The law covered by our opinion is limited to the federal statutes, judicial decisions and rules and regulations of the governmental agencies of the United States of America and the statutes, judicial and administrative decisions and rules and regulations of the governmental agencies of the State of Delaware. We are not rendering any opinion as to compliance with any federal or state law, rule, or regulation relating to the sale or issuance of securities, except to the extent that such compliance is related to the validity of the Shares. This opinion letter is being furnished in connection with the requirements of Item 601(b)(5) of the Commission’s Regulation S-K, and we express no opinion as to any matter pertaining to the contents of the Registration Statement, the Prospectus, the Prospectus Supplement or any amendments or supplements thereto, other than as expressly stated herein with respect to the validity of the Shares.
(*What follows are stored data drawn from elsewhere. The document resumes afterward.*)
/-- An answer given without another effect than the acceptance leaves what R165, R166 and R173 say. -/
theorem answered_accepted (q : Request) (rest : List Request) (r : RespId) (st : Status) (data : List Byte) (s : State) :
    Answered q rest r st data s (answerWith r q st data (accepted q rest s)) := by
  have hclaim : (answerWith r q st data (accepted q rest s)).me.claim = renewed s q := by
    simp [answerWith, accepted_claim]
  have hcache : (answerWith r q st data (accepted q rest s)).me.cache =
      if s.me.claim.holder = some (controllerTag q) then some ⟨transactionTag q, requestCode q, st, data⟩
      else s.me.cache := by
    simp [answerWith, updateCache_cache, accepted]
  have hresponse : Responded r q (responseFor s q (requestCode q) st data) s
      (answerWith r q st data (accepted q rest s)) := by
    have h := responded_respond r q (requestCode q) st data (accepted q rest s)
    have hfor : responseFor (accepted q rest s) q (requestCode q) st data = responseFor s q (requestCode q) st data := by
      simp [responseFor, accepted]
    rw [hfor] at h
    exact h.congr (by simp [accepted]) (by simp [accepted]) (by simp [State.part]) (by simp [answerWith])
      (by simp [answerWith])
  refine ⟨?_, ?_, ?_, ?_, ?_, ?_, ?_, ?_, ?_, ?_, ?_, ?_, hclaim, hcache, hresponse⟩ <;> simp [answerWith, accepted]

/-- Of the banks, an answer depends on the active Part record alone. -/
theorem Answered.withBanks {q : Request} {rest : List Request} {r : RespId} {st : Status} {data : List Byte}
    {s t : State} (h : Answered q rest r st data s t) (b : Banks) (hpart : b.active.part = s.part) :
    Answered q rest r st data { s with banks := b } { t with banks := b } := by
  obtain ⟨hpt, htf, hgroups, hstreams, hpool, -, hpending, hreq, hreset, hnot, hnum, hover, hclaim, hcache, hresp⟩ := h
  have hrenewed : renewed { s with banks := b } q = renewed s q := by
    have hsame : State.part { s with banks := b } = s.part := hpart
    rw [renewed, hsame, renewed]
  exact ⟨hpt, htf, hgroups, hstreams, hpool, rfl, hpending, hreq, hreset, hnot, hnum, hover, hclaim.trans hrenewed.symm,
    hcache, hresp.congr rfl rfl hpart rfl rfl⟩

/-! ### CANCEL (R121) -/

theorem exec_cancel (s : State) :
    exec .cancel s = .next (takeRequest (some .cancel) (fun _ t => cancelCommit t) s) := rfl

theorem cancelCommit_of_armed {s : State} (h : s.banks.state = .armed) :
    cancelCommit s = done (s.modBanks (fun b => { b with state := .idle })) := by
  simp [cancelCommit, h]

theorem cancelCommit_of_not_armed {s : State} (h : s.banks.state ≠ .armed) : cancelCommit s = refuse .notArmed s := by
  unfold cancelCommit
  split
  next harmed => exact absurd harmed h
  all_goals rfl

/-- CANCEL in ARMED is the answer OK to the same request in the state already disarmed. -/
theorem exec_cancel_of_armed {s : State} {q : Request} {rest : List Request} {r : RespId}
    (htake : Takes s (some .cancel) q rest r) (hpass : Passes s q) (hholder : ByHolder s q)
    (harmed : s.banks.state = .armed) :
    exec .cancel s =
      .next (answerWith r q .ok [] (accepted q rest (s.modBanks (fun b => { b with state := .idle })))) := by
  have hdecided : cancelCommit (accepted q rest s) =
      done (accepted q rest (s.modBanks (fun b => { b with state := .idle }))) := by
    rw [cancelCommit_of_armed (by simpa using harmed), accepted_modBanks q rest s _ rfl]
  rw [exec_cancel, takeRequest_of_holder _ htake hpass hholder, hdecided]
  rfl

/-- CANCEL in IDLE and REFRESH is the answer NOT_ARMED without another effect. -/
theorem exec_cancel_of_not_armed {s : State} {q : Request} {rest : List Request} {r : RespId}
    (htake : Takes s (some .cancel) q rest r) (hpass : Passes s q) (hholder : ByHolder s q)
    (hnot : s.banks.state ≠ .armed) :
    exec .cancel s = .next (answerWith r q .notArmed [] (accepted q rest s)) := by
  have hdecided : cancelCommit (accepted q rest s) = refuse .notArmed (accepted q rest s) :=
    cancelCommit_of_not_armed (by simpa using hnot)
  rw [exec_cancel, takeRequest_of_holder _ htake hpass hholder, hdecided]
  rfl

/-- Settles O58: in ARMED the answer is that of the disarmed state, carried back over the banks; otherwise the decision
leaves the state as it was accepted. -/
theorem cancelDisarms : Obligations.CancelDisarms := by
  intro s q rest r hpass hholder htake
  refine ⟨fun harmed => ?_, fun hnot => ?_⟩
  · refine ⟨_, exec_cancel_of_armed htake hpass hholder harmed, by simp, ?_⟩
    exact (answered_accepted q rest r .ok [] (s.modBanks (fun b => { b with state := .idle }))).withBanks s.banks rfl
  · exact ⟨_, exec_cancel_of_not_armed htake hpass hholder hnot, answered_accepted q rest r .notArmed [] s⟩

end Sys2Proof.Machine
end

section
/-! The three cases of R181, read off the notice queue before the queueing. -/

namespace Sys2Proof.Machine

/-! ### The notice of a kind and subject in the queue -/

/-- A notice found is the first of its kind and subject, and its removal leaves the notices around it. -/
theorem find?_topic_eq_some {l : List Notice} {t : Topic} {old : Notice}
    (hfound : l.find? (fun n => n.topic == t) = some old) :
    ∃ before after, l = before ++ old :: after ∧ old.topic = t ∧ (∀ n ∈ before, n.topic ≠ t) ∧
      l.eraseP (fun n => n.topic == t) = before ++ after := by
  obtain ⟨hold, before, after, rfl, hbefore⟩ := List.find?_eq_some_iff_append.mp hfound
  have hfirst : ∀ n ∈ before, n.topic ≠ t := by simpa using hbefore
  refine ⟨before, after, rfl, by simpa using hold, hfirst, ?_⟩
  rw [List.eraseP_append_right _ (by simpa using hfirst),
    List.eraseP_cons_of_pos (p := fun n : Notice => n.topic == t) hold]

theorem find?_topic_eq_none {l : List Notice} {t : Topic} :
    l.find? (fun n => n.topic == t) = none ↔ ∀ n ∈ l, n.topic ≠ t := by
  simp

/-- The repeat count of a replacement is one higher, saturating at 255. -/
theorem min_repeats (n : Nat) : min 255 (n + 1) = if n < 255 then n + 1 else 255 := by
  split <;> omega

/-! ### Queueing (R181) -/

theorem noticeQueued_enqueueNotice (t : Topic) (pl : NoticePayload) (m : Management) :
    NoticeQueued t pl m (enqueueNotice t pl m) := by
  obtain ⟨hreq, hslots, hreset, hclaim, hcache⟩ := enqueueNotice_frame t pl m
  refine ⟨hreq, hslots, hreset, hclaim, hcache, ?_⟩
  rcases enqueueNotice_cases t pl m with
    ⟨old, hfound, hnotices, hnumber, hover⟩ | ⟨habsent, hfull, hdropped⟩ | ⟨habsent, hroom, happended⟩
  case inl =>
    obtain ⟨before, after, hsplit, htopic, hfirst, herased⟩ := find?_topic_eq_some hfound
    rw [herased, min_repeats] at hnotices
    exact .inl ⟨before, old, after, hsplit, htopic, hfirst, hnotices, hnumber, hover⟩
  case inr.inl =>
    rw [hdropped]
    exact .inr (.inl ⟨find?_topic_eq_none.mp habsent, hfull, rfl, rfl, rfl⟩)
  case inr.inr =>
    exact .inr (.inr ⟨find?_topic_eq_none.mp habsent, hroom, happended⟩)

/-- Settles O49: a block's notice reaches the state through ME alone, which takes it by the three cases of R181. -/
theorem noticesAreQueued : Obligations.NoticesAreQueued := by
  intro t pl s
  exact ⟨noticeQueued_enqueueNotice t pl s.me, rfl⟩

end Sys2Proof.Machine
end

section
/-!
The queue of commands (O1 to O3): how a step reaches exec, and that no command stops the part or changes the queue.
-/

namespace Sys2Proof.Machine

/-- Settles O1: a step on a queue with a front command is that command's meaning. -/
theorem stepRunsTheFrontCommand : Obligations.StepRunsTheFrontCommand := fun _ _ => rfl

/-- Settles O2: a step on an empty queue is the first case of its definition. -/
theorem emptyQueueIdles : Obligations.EmptyQueueIdles := by
  intro s hempty
  rw [step, hempty]

theorem carryStep_pending (closes : ForcedCloses) (sch : List BoundaryAct) (s : State) :
    (carryStep closes sch s).pending = s.pending := by
  rcases carryStep_cases closes sch s with ⟨-, e⟩ | ⟨l, -, e, -⟩ | ⟨n, l, -, -, -, e⟩ <;> rw [e] <;> simp

/-- TBC's decisions on writes and commits reach the banks alone, and not the active one. -/
theorem table_bodies_frame (q : Request) (s : State) :
    (∃ f, (writeStreamRecord q s).state = s.modBanks f ∧ (f s.banks).active = s.banks.active) ∧
    (∃ f, (writeGroupRecord q s).state = s.modBanks f ∧ (f s.banks).active = s.banks.active) ∧
    (∃ f, (writePartRecord q s).state = s.modBanks f ∧ (f s.banks).active = s.banks.active) ∧
    (∃ f, (commitShadow s).state = s.modBanks f ∧ (f s.banks).active = s.banks.active) ∧
    (∃ f, (cancelCommit s).state = s.modBanks f ∧ (f s.banks).active = s.banks.active) := by
  refine ⟨?_, ?_, ?_, ?_, ?_⟩
  · rcases writeStreamRecord_cases q s with e | ⟨i, r, -, -, e⟩
    exacts [⟨id, e, rfl⟩, ⟨_, e, rfl⟩]
  · rcases writeGroupRecord_cases q s with e | ⟨g, r, -, -, e⟩
    exacts [⟨id, e, rfl⟩, ⟨_, e, rfl⟩]
  · rcases writePartRecord_cases q s with e | ⟨r, -, -, e⟩
    exacts [⟨id, e, rfl⟩, ⟨_, e, rfl⟩]
  · rcases commitShadow_cases s with e | ⟨-, -, e⟩
    exacts [⟨id, e, rfl⟩, ⟨_, e, rfl⟩]
  · rcases cancelCommit_cases s with e | ⟨-, e⟩
    exacts [⟨id, e, rfl⟩, ⟨_, e, rfl⟩]

/-- ME keeps the bounds of its queues and the distinctness of its notices: `ManagementInv` as a property of ME. -/
def Management.sound (m : Management) : Prop :=
  m.requests.length ≤ 4 ∧ (m.claim.holder = none → m.cache = none) ∧
  m.notices.length ≤ 16 ∧ (m.notices.map (·.topic)).Nodup ∧
  ∀ n ∈ m.notices, 1 ≤ n.repeats ∧ n.repeats ≤ 255 ∧ ∀ a, n.age = some a → a ≤ 65535

theorem managementInv_iff (s : State) : ManagementInv s ↔ s.me.sound := Iff.rfl

/-- What the body of any request leaves alone: PT, the pool, the queues and slots, the active bank, the queue of
commands; and that it keeps ME sound. -/
structure BodyFrame (body : Request → State → Answer) : Prop where
  active : ∀ q s, (body q s).state.banks.active = s.banks.active
  sound : ∀ q s, s.me.sound → (body q s).state.me.sound
  pt : ∀ q s, (body q s).state.pt = s.pt
  pool : ∀ q s, (body q s).state.pool = s.pool
  pending : ∀ q s, (body q s).state.pending = s.pending
  slots : ∀ q s, (body q s).state.me.slots = s.me.slots
  requests : ∀ q s, (body q s).state.me.requests = s.me.requests
  tfState : ∀ q s, (body q s).state.tf.state = s.tf.state
  handed : ∀ q s, (body q s).state.tf.handed = s.tf.handed
  groupState : ∀ q s (g : GroupId), (body q s).state.groups[g].state = s.groups[g].state
  ports : ∀ q s (p : Port), ∃ c, (body q s).state.ports[p] = { s.ports[p] with counters := c }

theorem BodyFrame.of_modBanks {body : Request → State → Answer}
    (h : ∀ q s, ∃ f, (body q s).state = s.modBanks f ∧ (f s.banks).active = s.banks.active) : BodyFrame body := by
  constructor <;> intro q s <;> obtain ⟨f, e, hactive⟩ := h q s
  case active => rw [e]; exact hactive
  case sound => intro hs; rw [e]; exact hs
  case groupState => intro g; rw [e]; rfl
  case ports => intro p; rw [e]; exact ⟨_, rfl⟩
  all_goals rw [e]; rfl

theorem BodyFrame.of_state {body : Request → State → Answer} (h : ∀ q s, (body q s).state = s) : BodyFrame body :=
  .of_modBanks (fun q s => ⟨id, h q s, rfl⟩)

theorem BodyFrame.of_modMe {body : Request → State → Answer}
    (h : ∀ q s, ∃ f, (body q s).state = s.modMe f ∧ (f s.me).slots = s.me.slots ∧
      (f s.me).requests = s.me.requests ∧ (s.me.sound → (f s.me).sound)) :
    BodyFrame body := by
  constructor <;> intro q s <;> obtain ⟨f, e, hslots, hreq, hsound⟩ := h q s
  case sound => intro hs; rw [e]; exact hsound hs
  case groupState => intro g; rw [e]; rfl
  case ports => intro p; rw [e]; exact ⟨_, rfl⟩
  case slots => rw [e]; exact hslots
  case requests => rw [e]; exact hreq
  all_goals rw [e]; rfl

/-- Every notice due again (R169): ME stays sound. -/
theorem Management.sound.ageless {m : Management} (h : m.sound) (c : Claim) :
    Management.sound { m with
      claim := c, cache := none, notices := m.notices.map (fun n : Notice => { n with age := none }) } := by
  obtain ⟨hreq, -, hlen, hnodup, hall⟩ := h
  refine ⟨hreq, fun _ => rfl, by simpa using hlen, by simpa [List.map_map, Function.comp_def] using hnodup, ?_⟩
  intro n hn
  obtain ⟨n', hn', rfl⟩ := List.mem_map.mp hn
  exact ⟨(hall n' hn').1, (hall n' hn').2.1, nofun⟩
Philadelphia, PA • Malvern, PA • Cherry Hill, NJ • Wilmington, DE • Washington, DC • New York, NY • Chicago, IL

A Pennsylvania Limited Liability Partnership

 

 

Blonder Tongue Laboratories, Inc.

August 16, 2021

Page 2

 

In addition, our opinions are limited and qualified in all respects by the effects of (i) general principles of equity and limitations on availability of equitable relief, including specific performance, whether applied by a court of law or equity, and (ii) bankruptcy, insolvency, reorganization, moratorium, arrangement, fraudulent conveyance or fraudulent transfer, receivership, and other laws now or hereafter in force affecting the rights and remedies of creditors generally (not just creditors of specific types of debtors) and other laws now or hereafter in force affecting generally only creditors of specific types of debtors.

 

This opinion letter is given only with respect to laws and regulations presently in effect. We assume no obligation to advise you of any changes in law or regulation which may hereafter occur, whether the same are retroactively or prospectively applied, or to update or supplement this letter in any fashion to reflect any facts or circumstances which hereafter come to our attention.

 

Based upon, and subject to, the foregoing, subject to the qualifications, assumptions and limitations herein stated, we are of the opinion that when the Shares have been issued and delivered upon payment in full of the consideration therefor as described in the Registration Statement, the Prospectus, Prospectus Supplement and the Sales Agreement, the Shares will be validly issued, fully paid and nonassessable..

 

This opinion is to be used only in connection with the Registration Statement and the offering of the Shares described herein. This opinion is for your benefit and may be relied upon by you and by persons entitled to rely upon it pursuant to the applicable provisions of the Securities Act.

 

We hereby consent to your filing of this opinion as an exhibit to the Company's Current Report on Form 8-K dated August 16, 2021 and we further consent to the reference to our firm under the caption "Legal Matters" in the Prospectus and the Prospectus Supplement, and to any reference to our firm in the Registration Statement as legal counsel who have passed upon the validity of the Shares proposed to be issued thereunder. In giving such consent, we do not hereby admit that we are "experts" within the meaning of the Securities Act, or the Rules and Regulations of the Commission issued thereunder, with respect to any part of the Registration Statement, including this exhibit.